▸ WHAT THE TASK REQUIRES:
Pull out each line of the records holding the string "default".

▸ SUPPLIED MATERIAL:
*** Begin section ***

-- ==== Sys2Proof/Certificates/Slice0/Obligations.lean ====
section
/-! DEFINITION. The statements for the provers. A `f : Fmt` is either format; a `k : DrawSite` says which NaN an
operation would draw, so a statement for every `k` holds whatever NaNs are drawn (R82). -/

open Sys2Proof Sys2Proof.Machine

/-! ### Encoding (spec/30_encoding.md) -/

/-- R62 to R65: the decoder reads back every command the encoder writes, with every operand, and a word that
decodes to an instruction is that instruction's word, with the operands the port carries. -/
def Obligations.DecodeAndEncodeAgree : Prop :=
  (∀ i : Instr, decode (encode i) = .ok i) ∧
    ∀ (c : Command) (i : Instr), decode c = .ok i → c.cw = encodeWord i ∧ operandsFrom c i

/-- R182: ILLEGAL_COMMAND is reported exactly for the reserved words, whatever CONSTRUCTED holds. -/
def Obligations.IllegalExactlyForReservedWords : Prop :=
  ∀ (s : State) (c : Command) (rest : List Command), s.port = c :: rest →
    ((∃ e, decode c = .error e) ↔ reservedWord c.cw) ∧
      (reservedWord c.cw ↔
        ∃ t, step s = .next t ∧ t.response = some { status := .illegalCommand, data := [] })

/-- R63: a word decodes to an instruction exactly when it matches a row of the match and mask table (for
`set_waveform` with a code of at most 5); the row bears the instruction's name and is the only one. -/
def Obligations.OpcodeTableDecidesDecoding : Prop :=
  (opcodeTable.map fun r => (r.mnemonic, r.pattern, r.mask)) =
    [("construct", 0x00000001, 0xFFFFFFFF), ("set_waveform", 0x00000002, 0xFFFFF8FF),
      ("set_harmonics", 0x00000003, 0xFFFFFFFF), ("note_on", 0x00000004, 0xFFFFFFFF),
      ("note_off", 0x00000005, 0xFFFFFFFF), ("set_duty_cycle", 0x00000006, 0xFFFFFFFF),
      ("process", 0x00000007, 0xFFFFFFFF), ("get_pulse_waveform_data", 0x00000008, 0xFFFFFFFF)] ∧
  ∀ c : Command,
    (∀ i, decode c = .ok i →
      ∃ r ∈ opcodeTable, r.accepts c.cw = true ∧ r.mnemonic = mnemonicOf i ∧
        ∀ r' ∈ opcodeTable, r'.accepts c.cw = true → r' = r) ∧
      ∀ r ∈ opcodeTable, r.accepts c.cw = true →
        (r.mnemonic = "set_waveform" → c.cw.toNat / 256 % 8 ≤ 5) →
          ∃ i, decode c = .ok i ∧ mnemonicOf i = r.mnemonic

/-- R65, R70: the six waveform codes and the encoding examples, written out, decode to the commands they stand for;
reserved words decode to none. -/
def Obligations.WrittenWordsDecode : Prop :=
  decode { cw := 0x00000001, arg := 0x472C4400, seq := [], len := 0 } = .ok (.construct 0x472C4400) ∧
  decode { cw := 0x00000002, arg := 0, seq := [], len := 0 } = .ok (.setWaveform .sine) ∧
  decode { cw := 0x00000102, arg := 0, seq := [], len := 0 } = .ok (.setWaveform .square) ∧
  decode { cw := 0x00000202, arg := 0, seq := [], len := 0 } = .ok (.setWaveform .sawtooth) ∧
  decode { cw := 0x00000302, arg := 0, seq := [], len := 0 } = .ok (.setWaveform .triangle) ∧
  decode { cw := 0x00000502, arg := 0, seq := [], len := 0 } = .ok (.setWaveform .additive) ∧
  decode { cw := 0x00000402, arg := 0, seq := [], len := 0 } = .ok (.setWaveform .pulse) ∧
  decode { cw := 0x00000003, arg := 0, seq := [0x3F19999A, 0x3F19999A], len := 0 } =
    .ok (.setHarmonics [0x3F19999A, 0x3F19999A]) ∧
  decode { cw := 0x00000004, arg := 0x3F800000, seq := [], len := 0 } = .ok (.noteOn 0x3F800000) ∧
  decode { cw := 0x00000005, arg := 0, seq := [], len := 0 } = .ok .noteOff ∧
  decode { cw := 0x00000006, arg := 0x3E800000, seq := [], len := 0 } = .ok (.setDutyCycle 0x3E800000) ∧
  decode { cw := 0x00000007, arg := 0, seq := [], len := 4 } = .ok (.process 4) ∧
  decode { cw := 0x00000008, arg := 0, seq := [], len := 0 } = .ok .getPulseWaveformData ∧
  decode { cw := 0x00000602, arg := 0, seq := [], len := 0 } = .error .reservedWaveform ∧
  decode { cw := 0x00000702, arg := 0, seq := [], len := 0 } = .error .reservedWaveform ∧
  decode { cw := 0x00000105, arg := 0, seq := [], len := 0 } = .error .waveformFieldSet ∧
  decode { cw := 0x00000805, arg := 0, seq := [], len := 0 } = .error .reservedBits ∧
  decode { cw := 0x00000000, arg := 0, seq := [], len := 0 } = .error .reservedOpcode
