-- ==== Sys2Proof/Tests/Slice0.lean ====
section
/-! SUPPORT. Tests of the model on the spec's own examples and vectors (spec/95_test_vectors.md,
spec/30_encoding.md R70), and for every statement with hypotheses a state and operands that meet them. Every expected value is the spec's. -/

namespace Sys2Proof.Tests

open Sys2Proof Sys2Proof.Machine

/-! ### Helpers -/

/-- A constructed block with the given registers; unbounded, SAMPLE_RATE `4.0` of binary32 unless said. -/
def block (f : Fmt) (w : Waveform) (phase frequency duty sr : Word) (harm : List Word) : State :=
  { State.reset with
    params := { Params.default with fmt := f }
    constructed := true
    waveform := w
    phase := phase
    frequency := frequency
    dutyCycle := duty
    sampleRate := sr
    harm := harm }

/-- A block sounding at `1.0` of `4.0` in binary32, phase `0.75`. -/
def sounding : State := block .binary32 .square 0x3F400000 0x3F800000 0x3F000000 0x40800000 [0x3F800000]

/-- The same block with bounds on both operands. -/
def bounded (hCap lMax : Nat) : State :=
  { sounding with params := { sounding.params with hCap := some hCap, lMax := some lMax } }

/-- The response of an outcome. -/
def answer (o : Host.Outcome State Fault Refusal) : Option Response :=
  match o with
  | .next t => t.response
  | .fault _ => none
  | .refused _ => none

/-- The registers of an outcome. -/
def registersOf (o : Host.Outcome State Fault Refusal) : Option Registers :=
  match o with
  | .next t => some t.registers
  | .fault _ => none
  | .refused _ => none

/-- A draw site. -/
def site0 : DrawSite := { cmd := 0, path := [] }

/-- A command with operands zero. -/
def cmd (cw : CmdWord) : Command := { cw := cw, arg := 0, seq := [], len := 0 }

/-! ### Well-formedness refuses what is not of FMT -/

theorem test_illformed_construct : (Instr.construct 0x100000000).wellFormed .binary32 = false := by decide
theorem test_illformed_setHarmonics :
    (Instr.setHarmonics [0, 0x100000000]).wellFormed .binary32 = false := by decide
theorem test_illformed_noteOn : (Instr.noteOn 0x100000000).wellFormed .binary32 = false := by decide
theorem test_illformed_setDutyCycle :
    (Instr.setDutyCycle 0x100000000).wellFormed .binary32 = false := by decide
theorem test_illformed_command :
    Command.wellFormed .binary32 { cw := 5, arg := 0x100000000, seq := [], len := 0 } = false := by decide
theorem test_wellformed_construct_binary64 :
    (Instr.construct 0x40E5888000000000).wellFormed .binary64 = true := by decide

/-! ### Decoding: words written out from R61 and R63, and V-E1 to V-E12 -/

theorem test_decode_construct : decodeTableWord 32 0x00000001 = some (.construct 0) := by decide
theorem test_decode_setWaveform_sine : decodeTableWord 32 0x00000002 = some (.setWaveform .sine) := by decide
theorem test_decode_setWaveform_sawtooth :
    decodeTableWord 32 0x00000202 = some (.setWaveform .sawtooth) := by decide
theorem test_decode_setWaveform_triangle :
    decodeTableWord 32 0x00000302 = some (.setWaveform .triangle) := by decide
theorem test_decode_setHarmonics : decodeTableWord 32 0x00000003 = some (.setHarmonics []) := by decide
theorem test_decode_noteOn : decodeTableWord 32 0x00000004 = some (.noteOn 0) := by decide
theorem test_decode_noteOff : decodeTableWord 32 0x00000005 = some .noteOff := by decide
theorem test_decode_setDutyCycle : decodeTableWord 32 0x00000006 = some (.setDutyCycle 0) := by decide
theorem test_decode_process : decodeTableWord 32 0x00000007 = some (.process 0) := by decide
theorem test_decode_getPulseWaveformData :
    decodeTableWord 32 0x00000008 = some .getPulseWaveformData := by decide
theorem test_decode_reservedWaveform :
    decode (cmd 0x00000602) = .error .reservedWaveform ∧ decode (cmd 0x00000702) = .error .reservedWaveform := by
  decide
theorem test_decode_reservedOpcode :
    decode (cmd 0x00000000) = .error .reservedOpcode ∧ decode (cmd 0x00000009) = .error .reservedOpcode ∧
      decode (cmd 0x000000FF) = .error .reservedOpcode := by decide
theorem test_decode_waveformFieldSet : decode (cmd 0x00000101) = .error .waveformFieldSet := by decide
theorem test_decode_reservedBits :
    decode (cmd 0x00000807) = .error .reservedBits ∧ decode (cmd 0x80000007) = .error .reservedBits := by decide

/-! ### Numerics: V-A13 to V-A18, V-A8, R87, R157 -/

theorem test_wrap_folds_one : wrap .binary32 site0 0xB3000000 = 0 := by decide
theorem test_wrap_binary64_keeps : wrap .binary64 site0 0xBE60000000000000 = 0x3FEFFFFFF0000000 := by
  decide +kernel
theorem test_wrap_values :
    wrap .binary32 site0 0x80000000 = 0 ∧ wrap .binary32 site0 0x3F800000 = 0 ∧
      wrap .binary32 site0 0x40200000 = 0x3F000000 ∧ wrap .binary32 site0 0xBE800000 = 0x3F400000 := by
  decide
theorem test_wrap_infinity : isNaN .binary32 (wrap .binary32 site0 0x7F800000) = true := by
  rw [wrap_not_finite (by decide)]
  exact drawNaN_isNaN _ _
theorem test_drift : wrap .binary32 site0 (fadd .binary32 site0 0x3DCCCCCD 0x3F800000) = 0x3DCCCCD0 := by
  decide
theorem test_tau_is_twice_pi :
    fmul .binary32 site0 (twoC .binary32) (piC .binary32) = tauC .binary32 ∧
      fmul .binary64 site0 (twoC .binary64) (piC .binary64) = tauC .binary64 := by decide +kernel
theorem test_amplitudeTotal : amplitudeTotal .binary32 site0 [0x3F19999A, 0x3F19999A] = 0x3F99999A := by
  decide
theorem test_increment_440 : fdiv .binary32 site0 0x43DC0000 0x472C4400 = 0x3C2377EE := by decide
theorem test_toF_preview_end : toF .binary32 511 = 0x43FF8000 := by decide

/-! ### Waveforms: V-Q, V-W, V-T, V-AD -/

theorem test_square_boundary :
    squareValue .binary32 0x3F000000 0x3F000000 = 0xBF800000 ∧ squareValue .binary32 0 1 = 0x3F800000 := by
  decide
theorem test_sawtooth_outside_unit : sawtoothValue .binary32 site0 0x3FA00000 = 0xBF000000 := by decide
theorem test_sawtooth_near_one : sawtoothValue .binary32 site0 0x3F7FFFFF = 0x3F7FFFFE := by decide
theorem test_triangle_tiny : triangleValue .binary32 site0 0x30800000 = 0x3F800000 := by decide
theorem test_triangle_binary64_tiny :
    triangleValue .binary64 site0 0x3E10000000000000 = 0x3FEFFFFFFE000000 := by decide +kernel
theorem test_additive_nonpositive :
    additiveValue .binary32 site0 0x3E000000 [0, 0x80000000, 0xBF800000] = 0 := by decide
theorem test_additive_phase_zero :
    additiveValue .binary32 site0 0 [0x3F19999A, 0x3F19999A] = 0 := by decide

/-! ### Commands: V-M, V-A, V-F, W1, W2, P3 and P4 -/

theorem test_construct_resets :
    registersOf (exec (.construct 0x40800000) sounding) =
      some { constructed := true, waveform := .sine, phase := 0, frequency := 0, dutyCycle := 0x3F000000,
             sampleRate := 0x40800000, harm := [0x3F800000] } := by decide
theorem test_setWaveform_keeps_phase :
    registersOf (exec (.setWaveform .triangle) sounding) =
      some { sounding.registers with waveform := .triangle } := by decide
theorem test_setHarmonics_empty :
    registersOf (exec (.setHarmonics []) sounding) = some { sounding.registers with harm := [] } := by
  decide
theorem test_setHarmonics_too_long :
    answer (exec (.setHarmonics [0x3F800000, 0x3F800000, 0x3F800000]) (bounded 2 4)) =
      some { status := .capacityExceeded, data := [] } := by decide
theorem test_noteOn_minus_zero :
    registersOf (exec (.noteOn 0x80000000) sounding) =
      some { sounding.registers with phase := 0, frequency := 0x80000000 } := by decide
theorem test_noteOff_keeps_phase :
    registersOf (exec .noteOff sounding) = some { sounding.registers with frequency := 0 } := by decide
theorem test_setDutyCycle_nan :
    registersOf (exec (.setDutyCycle 0x7FC00000) sounding) =
      some { sounding.registers with dutyCycle := 0x7FC00000 } := by decide
theorem test_process_square :
    answer (exec (.process 4) { sounding with phase := 0 }) =
      some { status := .ok, data := [0x3F800000, 0x3F800000, 0xBF800000, 0xBF800000] } := by decide
theorem test_process_reverse_sawtooth :
    answer (exec (.process 4)
      (block .binary32 .sawtooth 0 0xBF800000 0x3F000000 0x40800000 [])) =
      some { status := .ok, data := [0xBF800000, 0x3F000000, 0, 0xBF000000] } := by decide
theorem test_process_silent :
    answer (exec (.process 3) { sounding with frequency := 0x80000000 }) =
      some { status := .ok, data := [0, 0, 0] } := by decide
theorem test_process_too_long :
    answer (exec (.process 5) (bounded 2 4)) = some { status := .capacityExceeded, data := [] } := by
  decide
theorem test_preview_zero_duty :
    (answer (exec .getPulseWaveformData { sounding with dutyCycle := 0x80000000 })).map
      (fun r => (r.status, r.data.length, r.data.take 3)) =
      some (.ok, 512, [0, 0x80000000, 0x80000000]) := by decide +kernel
theorem test_illegal_before_construct :
    answer (step (State.reset.withFetchWord 32 0x602)) = some { status := .illegalCommand, data := [] } := by
  decide
theorem test_notConstructed_before_capacity :
    answer (exec (.setHarmonics [0, 0]) { bounded 1 1 with constructed := false }) =
      some { status := .notConstructed, data := [] } := by decide
theorem test_construct_first :
    answer (step (State.reset.withFetchWord 32 1)) = some { status := .ok, data := [] } := by decide

/-! ### Assembly text and bytes: R67, R68, R70, R44 -/

theorem test_asm_construct :
    (readLine .binary32 0 "construct 44100.0 ; comment").map (assemble .binary32) =
      some { cw := 1, arg := 0x472C4400, seq := [], len := 0 } := by decide
theorem test_asm_setHarmonics :
    (readLine .binary32 0 "set_harmonics [0.6, 0.6]").map (assemble .binary32) =
      some { cw := 3, arg := 0, seq := [0x3F19999A, 0x3F19999A], len := 0 } := by decide
theorem test_asm_setWaveform :
    (readLine .binary32 0 "set_waveform additive").map (assemble .binary32) = some (cmd 0x502) := by
  decide
theorem test_asm_word :
    (readLine .binary32 0 ".word 0x00000602").map (assemble .binary32) = some (cmd 0x602) := by decide
theorem test_asm_rest :
    (readLine .binary32 0 "note_on -1.0").map (assemble .binary32) =
        some { cw := 4, arg := 0xBF800000, seq := [], len := 0 } ∧
      (readLine .binary32 0 "process 4").map (assemble .binary32) =
        some { cw := 7, arg := 0, seq := [], len := 4 } ∧
      (readLine .binary32 0 "set_harmonics []").map (assemble .binary32) = some (cmd 3) ∧
      readLine .binary32 0 "set_waveform square 1" = none := by decide
theorem test_word_bytes : wordBytes Params.default 0x00000502 = [0x02, 0x05, 0, 0] := by decide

*** End section ***

▸ TASK SOLUTION:
    params := { Params.default with fmt := f }
theorem test_word_bytes : wordBytes Params.default 0x00000502 = [0x02, 0x05, 0, 0] := by decide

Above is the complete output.